Note that all of these reasons are about us collectively: our future, our environment, our understanding of science. In the history of human beings, none of these reasons have mattered. Only one does: the answer to the question, what's in it for me?
Historically, the answer people most wanted to hear when they asked "what's in it for me?" seems to have been: money. Economic prosperity. A chance to make good.
The next most sought-after answer was, and is: refuge for holders of unpopular beliefs. Tolerance. Freedom. A chance to make a difference.
Behold the individual, the product, according to historian Walter Prescott Webb, of "the Great Frontier in which men could think, believe, and labor without finding themselves in conflict with the hoary institutions of an old order."(1)

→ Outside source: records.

/-- Settles O43: the cells read 0 after reset, and the traces of REFRESH_ALL and APPLY carry what the cells hold. -/
theorem zeroAfterResetIsARealValue : Obligations.ZeroAfterResetIsARealValue := by
  have happly : exec (.applyA3 1 7) State.reset = .next (applied 0 1 .a 7 State.reset) :=
    exec_applyA3_applied rfl (channelIndex_eq_some.2 rfl) (by decide)
  refine ⟨⟨_, _, exec_refreshAll_idle rfl, refreshEvents_eq_expand _, ?_⟩,
    ⟨_, _, happly, ?_, ?_, (applied_pending ..).trans (sendEvents_apply_eq_expand ..), ?_⟩⟩
  · simp only [withoutGaps_append, withoutGaps_gap, withoutGaps_frameSyms, cachedWord_reset, List.append_nil]
    rfl
  · exact readCell_writeCell_same ..
  · rw [applied_cache, readCell_writeCell_other _ _ (by decide), readCell_reset]
  · have hw : packetWord 0 0 ((7 : Byte).setWidth 4) = 0x407C := by decide
    simp only [withoutGaps_append, withoutGaps_gap, withoutGaps_frameSyms, cachedWord_reset_writeA, hw, List.append_nil]

end Sys2Proof.Machine

/-!
PROOFS. What ENCODE_AND_SEND appends for a channel 1 to 4 (R65, R100), and what SET, GET and APPLY do to the cells of the cache (R45).
-/
namespace Sys2Proof.Machine

/-! ### The frame of ENCODE_AND_SEND -/

@[simp] theorem length_frameSyms (w : PacketWord) : (frameSyms w).length = 18 := rfl

/-- A packet word is its four nibbles, N1 first (R63). -/
theorem packetWord_eq_nibbles (code : BitVec 2) (b a : Value) :
    packetWord code b a = (0b01#2 ++ code) ++ b ++ a ++ (0xF#4 ^^^ (0b01#2 ++ code) ^^^ b ^^^ a) := rfl

/-- The low nibble of a packet word is the checksum (R63, R103). -/
theorem packetWord_check (code : BitVec 2) (b a : Value) :
    (packetWord code b a).extractLsb' 0 4 = 0xF#4 ^^^ (0b01#2 ++ code) ^^^ b ^^^ a :=
  BitVec.extractLsb'_append_eq_right

/-- The frame of a packet word is N1, output B, output A and the checksum between start and stop symbol (R41). -/
theorem frameSyms_packetWord (code : BitVec 2) (b a : Value) :
    frameSyms (packetWord code b a) = [.SS] ++ nibbleSyms (0b01#2 ++ code) ++ nibbleSyms b ++ nibbleSyms a ++
      nibbleSyms ((packetWord code b a).extractLsb' 0 4) ++ [.SS] := by
  rw [packetWord_check, packetWord_eq_nibbles, frameSyms_nibbles]

/-- For channels 1 to 4 ENCODE_AND_SEND appends the frame of its packet word and does nothing else (R65, R100). -/
theorem exec_encodeAndSend_frame (i : Fin 4) (b a : Byte) (s : State) :
    exec (.encodeAndSend (i.val + 1) b a) s =
      .next (emitAll (expand (frameSyms (packetWord (channelCode i) (b.setWidth 4) (a.setWidth 4)))) s) := by
  simp only [exec, execEncodeAndSend, channelIndex_succ, packetEvents_eq_expand, maskOutput_eq]

/-- Settles O23: the four nibbles that ENCODE_AND_SEND emits are the data bits of the packet word's frame. -/
theorem encodeAndSendSendsOneFrame : Obligations.EncodeAndSendSendsOneFrame := fun i b a s =>
  ⟨exec_encodeAndSend_frame i b a s, length_frameSyms _, frameSyms_packetWord ..⟩

/-! ### SET, GET and a three-byte APPLY on a legal channel -/

/-- SET of a legal channel and value writes the cell and reports `ok` (R112). -/
theorem exec_set_legal {c v : Byte} {i : Fin 4} (p : Port) (s : State) (hi : channelIndex c.toNat = some i)
    (hv : v.toNat ≤ 15) : exec (.set c p v) s =
      .next (report .ok { s with cache := writeCell s.cache i p (v.setWidth 4) }) := by
  obtain ⟨j, hj, -, hs⟩ | ⟨hn, -⟩ | ⟨-, hlt, -⟩ := setCell_cases c p v s
  · obtain rfl : i = j := Option.some.inj (hi.symm.trans hj)
    simp only [exec, execSet, hs]
  · simp [hi] at hn
  · omega

/-- SET of an illegal channel or value is a rejection (R112, R150). -/
theorem exec_set_illegal {c v : Byte} (p : Port) (s : State) (h : c.toNat = 0 ∨ 5 ≤ c.toNat ∨ 16 ≤ v.toNat) :
    ∃ r, exec (.set c p v) s = .next (rejection r s) := by
  obtain ⟨i, hi, hv, -⟩ | hr := exec_set_cases c p v s
  · have hc := channelIndex_eq_some.1 hi
    omega
  · exact hr

/-- GET of a legal channel returns the cell (R111). -/
theorem exec_get_legal {c : Nat} {i : Fin 4} (p : Port) (s : State) (hi : channelIndex c = some i) :
    exec (.get c p) s = .next (report (.value (readCell s.cache i p)) s) := by
  simp only [exec, execGet, getResult, hi]

/-- An idle encoder applies a three-byte command with a legal channel and value (R60, R120). -/
theorem exec_command3_applied {s : State} {c v : Byte} {i : Fin 4} (p : Port) (hs : s.Idle)
    (hi : channelIndex c.toNat = some i) (hv : v.toNat ≤ 15) :
    exec (decode (.command [c, portByte p, v])) s = .next (applied i c p v s) := by
  have hc : commandOperands [c, portByte p, v] = .ok (c, p, v) := by simp [commandOperands, commandWithPort]
  rw [exec_command, applyCommand_applied s hc hi hv]
  exact acceptWhenIdle_idle hs ..

/-- Settles O30: SET and APPLY of a legal channel and value are one `writeCell`, which keeps the other seven cells,
and a SET that fails is a rejection, which keeps them all. -/
theorem writeOfACellIsAllOrNothing : Obligations.WriteOfACellIsAllOrNothing := by
  refine ⟨fun i c v p s hc hv => ?set, fun c v p s h => exec_set_illegal p s h, fun i c v p s hs hc hv => ?apply⟩
  case set =>
    exact ⟨_, exec_set_legal p s (channelIndex_eq_some.2 hc) hv, rfl, readCell_writeCell_same ..,
      fun j q hjq => readCell_writeCell_other _ _ hjq⟩
  case apply =>
    have hi := channelIndex_eq_some.2 hc
    refine ⟨_, exec_command3_applied p hs hi hv, ?_, fun q hq => readCell_writeCell_other _ _ (by simp [hq])⟩
    rw [exec_get_legal p _ hi, applied_cache, readCell_writeCell_same]
    rfl

end Sys2Proof.Machine

/-!
PROOFS. The checksum nibble that ENCODE_AND_SEND sends, bit by bit (R103).
-/
namespace Sys2Proof.Machine

/-- The checksum of a packet word's fields, its seed and first nibble written out (R63, R103). -/
theorem checksum_append (code : BitVec 2) (b a : Value) :
    checksum (0b01#2 ++ code) b a = 0xF#4 ^^^ (0b01#2 ++ code) ^^^ b ^^^ a := rfl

Individualism in the United States, where it was the root of American culture for at least three hundred years, has been largely submerged by the ideal of the corporate collective. And the desperate, sometimes amusing, struggle against corporate domination is expressed by popular cartoon strips like "Dilbert", whose troubles reflect the absurdities of conglomerate life. Like Dilbert, the individual craves revenge.
Our purpose is to examine the particulars of a proposal to choke the corporation by feeding it a succulent bone, one that will tempt it with such profits that it will be unable to resist delivering up what physicist Jerry O'Neill has called the "High Frontier" and producer Gene Roddenberry "The Final Frontier".
The Space Settlement Initiative, a legislative proposal by activist Alan Wasser, suggests that the U.S. Congress (a collection of individuals if there ever was one) give land grants on the moon and Mars to corporations or multinationals that build space settlements and transportation systems to get people there at a reasonable cost.
There are a host of details, most of them aimed at getting around the 1967 Outer Space Treaty, which prohibits national sovereignty over heavenly bodies, but does not address private ownership. The U.S would recognize and defend the rights of the moguls to subdivide and resell their claims at regolith-cheap prices of $100 an acre of so for prime lunar real estate.